-- ==== Sys2Proof/Machine/Marks.lean ====
section
/-!
DEFINITION. Beat sources, the lock machine and the beat number (R26–R29, Table 2.1). The timebase is not a field of the
state: a mark's tick and the PTP time of a boundary come with the command.
-/

namespace Sys2Proof.Machine

def Dev.lockState (d : Dev) : Nat := d.get R.BEAT_STATUS_LOCK_STATE

/-- The beat period in ticks. -/
def Dev.period (d : Dev) : Nat := d.get R.BEAT_PERIOD_PERIOD_TICKS

/-- FABRIC mode; any other value of SRC is MARK mode (Table 2.6). -/
def Dev.fabric (d : Dev) : Bool := d.get R.BEAT_CTL_SRC = 1

/-- This device is the beat master (R27). -/
def Dev.master (d : Dev) : Bool := d.fabric && d.flag R.BEAT_CTL_MASTER

/-- BEAT_CTL.ENABLE written 1 in UNLOCKED: ACQUIRE begins. -/
def Dev.beatEnable (d : Dev) : Dev :=
  if d.lockState ≠ 0 then d
  else ({ d with beat := { d.beat with prev := none, inWin := 0, missed := 0, learned := none, heard := [], matched := none
                                       lastSeals := false } }).lockTo 1

/-- BEAT_CTL.ENABLE written 0 in any state but UNLOCKED: UNLOCKED at once, without an event. -/
def Dev.beatDisable (d : Dev) : Dev :=
  if d.lockState = 0 then d
  else
    let d := d.set R.BEAT_STATUS_LOCK_STATE 0
    { d with beat := { d.beat with prev := none, inWin := 0, missed := 0, learned := none, heard := [], matched := none, holdover := false
                                   lastSeals := false } }

/-- A tick within ±64 of a prediction. -/
def inMarkWindow (t q : Nat) : Bool := decide (t ≤ q + 64) && decide (q ≤ t + 64)

/-- A mark outside every window is late in the half period after the prediction last passed, else early (R28). -/
def Dev.markOut (d : Dev) (t : Nat) : Dev :=
  let off := (t - d.beat.prev.getD 0) % max 1 d.period
  d.raise1 (if 2 * off < d.period then R.BEAT_ERR_MARK_LATE else R.BEAT_ERR_MARK_EARLY) 0

/-- R29: the number of the beat that a mark of ACQUIRE starts: one more than learned before, the armed value, or the number a
mark flit carries. The spec does not say how a number learned follows the marks of ACQUIRE. DESIGN CHOICE (log entry 51): each mark adds
one, also one out of window; a mark that is missing adds none. -/
def Dev.learn (d : Dev) (tod : Nat) (flit : Option Nat) : Dev :=
  let put (d : Dev) (n : Nat) : Dev := { d with beat := { d.beat with learned := some n } }
  match d.beat.learned with
  | some n => put d (beatAdd n 1)
  | none =>
    if d.flag R.BEAT_NUM_INIT_ARM ∧ d.get R.BEAT_INIT_TOD_TOD_NS < tod then put (d.set R.BEAT_NUM_INIT_ARM 0) (d.get R.BEAT_NUM_INIT_VALUE)
    else flit.elim d fun n => put d n

/-- A mark in ACQUIRE: the first of a series, or one in the window of the one before it; the eighth locks, if the beat
number is known. `own` is a master's own mark, which is always in window. -/
def Dev.acquireMark (d : Dev) (t tod : Nat) (flit : Option Nat) (own : Bool) : Dev :=
  let good := own || d.beat.prev.any fun q => inMarkWindow t (q + d.period)
  let d := if d.beat.prev.isSome && !good then d.markOut t else d
  let d : Dev := { d with beat := { d.beat with prev := some t, heard := [], inWin := if good then d.beat.inWin + 1 else 1 } }
  (d.learn tod flit).lockIfReady

/-- A mark in HOLDOVER: the eighth in a row in window of a predicted instant locks, and makes the boundary if the timebase
has not made it. -/
def Dev.holdoverMark (d : Dev) (t tod : Nat) : Dev :=
  let p := d.beat.prev.getD 0
  let at_ : Option Nat := if inMarkWindow t (p + d.period) then some (p + d.period) else if inMarkWindow t p then some p else none
  match at_ with
  | none => { d.markOut t with beat := { d.beat with inWin := 0, matched := none } }
  | some q =>
    if d.beat.matched = some q then d
    else
      let n := if d.beat.matched.any fun x => x + d.period = q then d.beat.inWin + 1 else 1
      let d : Dev := { d with beat := { d.beat with inWin := n, matched := some q } }
      if n < 8 then d
      else
        let d := if q = p then d else d.boundary tod
        let d : Dev := { d with beat := { d.beat with prev := some t, missed := 0, matched := none, holdover := false } }
        d.lockTo 2

/-- A mark that is not a master's own, at tick `t` (Table 2.1). -/
def Dev.mark (d : Dev) (t tod : Nat) (flit : Option Nat) : Dev :=
  match d.lockState with
  | 1 => d.acquireMark t tod flit false
  | 2 =>
    if d.beat.prev.any fun q => inMarkWindow t (q + d.period) then
      ({ d with beat := { d.beat with prev := some t, missed := 0 } }).boundary tod
    else d.markOut t
  | 3 => d.holdoverMark t tod
  | _ => d

/-- BEAT_MARK: a rising edge of the pin, in MARK mode. It is not sampled while BEAT_REF is lost (R386). -/
def execBeatMark (t tod : Nat) (s : State) : Host.Outcome State Fault Refusal :=
  run s fun d => if d.fabric ∨ !d.pins.on ∨ d.pins.refLost then d else d.mark t tod none

/-- The port that supplies marks: UPLINK, or UPLINK_ALT while the uplink is down and ALT_VALID is set (R27). -/
def Dev.uplink (d : Dev) : Nat :=
  let u := d.force R.BEAT_TREE_UPLINK
  let up (p : Nat) : Bool := d.link p = 3 || d.link p = 4 || d.link p = 7
  if !up u && decide (d.force R.BEAT_TREE_ALT_VALID = 1) then d.force R.BEAT_TREE_UPLINK_ALT else u

/-- A mark leaves on every downlink port. -/
def Dev.sendMarks (d : Dev) (beat depth : Nat) : Dev :=
  (setBits 36 (d.force R.BEAT_TREE_DOWNLINK)).foldl (fun (d : Dev) p =>
    if d.link p = 3 ∨ d.link p = 7 then d.sendRaw p 3 (leBytes 6 beat ++ leBytes 1 depth) else d) d

/-- MARK: mark flit k of those that have arrived, at tick `t`: taken from the uplink only, corrected by half the round trip,
forwarded, and a mark (R27, R152). -/
def execMarkFlit (k t tod : Nat) (s : State) : Host.Outcome State Fault Refusal :=
  run s fun d => match d.agx.inbox[k]?, d.takeIn k with
    | some a, some (_, d') =>
      match a.item with
      | .mark beat depth =>
        let d := d'
        if !d.fabric ∨ d.master ∨ a.ingress ≠ d.uplink ∨ 4 < depth then d
        else
          let d := (d.set R.BEAT_STATUS_UPLINK_USED a.ingress).sendMarks beat (depth + 1)
          d.mark (t - d.get (R.AGX_PORT_RTT_TICKS a.ingress) / 2) tod (some beat)
      | _ => d
    | _, _ => d

/-- MARK_MISSING: a window closes with no mark in it; the third time in a row HOLDOVER follows the boundary. -/
def execMarkMissing (tod : Nat) (s : State) : Host.Outcome State Fault Refusal :=
  run s fun d =>
    if d.lockState ≠ 2 ∨ d.master then d
    else
      let n := d.beat.missed + 1
      let d : Dev := { d with beat := { d.beat with prev := d.beat.prev.map (· + d.period), missed := n } }
      let d := (d.raise1 R.BEAT_ERR_MARK_MISSING 0).boundary tod
      if n < 3 then d
      else
        let d := (d.set R.BEAT_STATUS_HOLDOVER_BEATS 0).set R.BEAT_STATUS_LOCK_STATE 3
        ({ d with beat := { d.beat with inWin := 0, matched := none, holdover := true } }).raise1 R.BEAT_ERR_HOLDOVER_ENTERED 0

/-- BEAT_BOUNDARY: the timebase reaches a predicted instant: a boundary of HOLDOVER, or a master's own mark. The spec does not say
whether a master in ACQUIRE sends mark flits. DESIGN CHOICE (log entry 50): it does once its beat number is known, and none before. -/
def execBeatBoundary (tod : Nat) (s : State) : Host.Outcome State Fault Refusal :=
  run s fun d =>
    let next := d.beat.prev.elim 0 (· + d.period)
    match d.lockState with
    | 1 =>
      if !d.master then d else
      let d := d.acquireMark next tod none true
      if d.lockState = 2 then d.sendMarks d.beatNow 0 else d.beat.learned.elim d fun n => d.sendMarks n 0
    | 2 =>
      if !d.master then d else
      let d := ({ d with beat := { d.beat with prev := some next } }).boundary tod
      d.sendMarks d.beatNow 0
    | 3 =>
      if d.get R.BEAT_CTL_HOLDOVER_MAX ≤ d.get R.BEAT_STATUS_HOLDOVER_BEATS then d
      else
        let d : Dev := { d with beat := { d.beat with prev := some next } }
        (d.set R.BEAT_STATUS_HOLDOVER_BEATS (d.get R.BEAT_STATUS_HOLDOVER_BEATS + 1)).boundary tod
    | _ => d

/-- HOLDOVER_MAX_REACHED: no boundary follows, and no seal but those of the boundary that reached it. -/
def execHoldoverMaxReached (s : State) : Host.Outcome State Fault Refusal :=
  run s fun d =>
    if d.lockState = 3 ∧ d.get R.BEAT_CTL_HOLDOVER_MAX ≤ d.get R.BEAT_STATUS_HOLDOVER_BEATS then
      let d := d.beatDisable
      ({ d with beat := { d.beat with lastSeals := true } }).raise1 R.BEAT_ERR_LOST 0
    else d

/-- A period of 5,000 to 1,250,000 ticks (R26). -/
def periodOk (v : Nat) : Bool := decide (5000 ≤ bits v 20 0) && decide (bits v 20 0 ≤ 1250000)

/-- BEAT_PERIOD: a value outside the range is ignored (R26). -/
def Dev.periodWrite (d : Dev) (v : Nat) : Dev :=
  if periodOk v then d.set R.BEAT_PERIOD_PERIOD_TICKS (bits v 20 0) else d.raise1 R.BEAT_ERR_PERIOD_RANGE 0

/-- A store to a word of a beat-table entry (R32). Reserved bits stay 0. -/
def Dev.entryWrite (d : Dev) (e k v : Nat) : Dev :=
  if d.pageState (e / 1024) ≠ 0 then d.raise1 R.BEAT_ERR_ENTRY_WRITE_REJECT e
  else d.setWord (R.BEAT_ENTRY e k) (BitVec.ofNat 64 (v &&& entryMask k))

/-- A store to BEAT_PAGE_n (R35). -/
def Dev.pageBaseWrite (d : Dev) (n v : Nat) : Dev :=
  if d.pageState n ≠ 0 then d.raise1 R.BEAT_ERR_ENTRY_WRITE_REJECT n else d.set (R.BEAT_PAGE_BASE_BEAT n) (bits v 47 0)

/-- A store to BEAT_PAGE_SWAP (R35): an armed request is replaced or withdrawn, and the page that it staged is IDLE again unless
the new request stages it. -/
def Dev.pageSwapWrite (d : Dev) (v : Nat) : Dev :=
  let d := d.beat.staged.elim d fun p => if d.pageState p = 1 then d.set (R.BEAT_PAGE_STATE p) 0 else d
  let d : Dev := { d with beat := { d.beat with staged := none } }
  let d := (d.set R.BEAT_PAGE_SWAP_OUT_VALID (bits v 7 7)).set R.BEAT_PAGE_SWAP_OUT (bits v 6 4)
  let i := bits v 2 0
  let d := (d.set R.BEAT_PAGE_SWAP_IN i).set R.BEAT_PAGE_SWAP_ARM (bits v 63 63)
  if v.testBit 63 ∧ d.pageState i = 0 then
    { d.set (R.BEAT_PAGE_STATE i) 1 with beat := { d.beat with staged := some i } }
  else d

end Sys2Proof.Machine
end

▶ Work instructions
Your reply should be nothing but the lines from the one containing "if d.pageState (e" through the last line above, copied exactly; please include both ends.

▶ Written answer
  if d.pageState (e / 1024) ≠ 0 then d.raise1 R.BEAT_ERR_ENTRY_WRITE_REJECT e
  else d.setWord (R.BEAT_ENTRY e k) (BitVec.ofNat 64 (v &&& entryMask k))

/-- A store to BEAT_PAGE_n (R35). -/
def Dev.pageBaseWrite (d : Dev) (n v : Nat) : Dev :=
  if d.pageState n ≠ 0 then d.raise1 R.BEAT_ERR_ENTRY_WRITE_REJECT n else d.set (R.BEAT_PAGE_BASE_BEAT n) (bits v 47 0)

/-- A store to BEAT_PAGE_SWAP (R35): an armed request is replaced or withdrawn, and the page that it staged is IDLE again unless
the new request stages it. -/
def Dev.pageSwapWrite (d : Dev) (v : Nat) : Dev :=
  let d := d.beat.staged.elim d fun p => if d.pageState p = 1 then d.set (R.BEAT_PAGE_STATE p) 0 else d
  let d : Dev := { d with beat := { d.beat with staged := none } }
  let d := (d.set R.BEAT_PAGE_SWAP_OUT_VALID (bits v 7 7)).set R.BEAT_PAGE_SWAP_OUT (bits v 6 4)
  let i := bits v 2 0
  let d := (d.set R.BEAT_PAGE_SWAP_IN i).set R.BEAT_PAGE_SWAP_ARM (bits v 63 63)
  if v.testBit 63 ∧ d.pageState i = 0 then
    { d.set (R.BEAT_PAGE_STATE i) 1 with beat := { d.beat with staged := some i } }
  else d

end Sys2Proof.Machine
end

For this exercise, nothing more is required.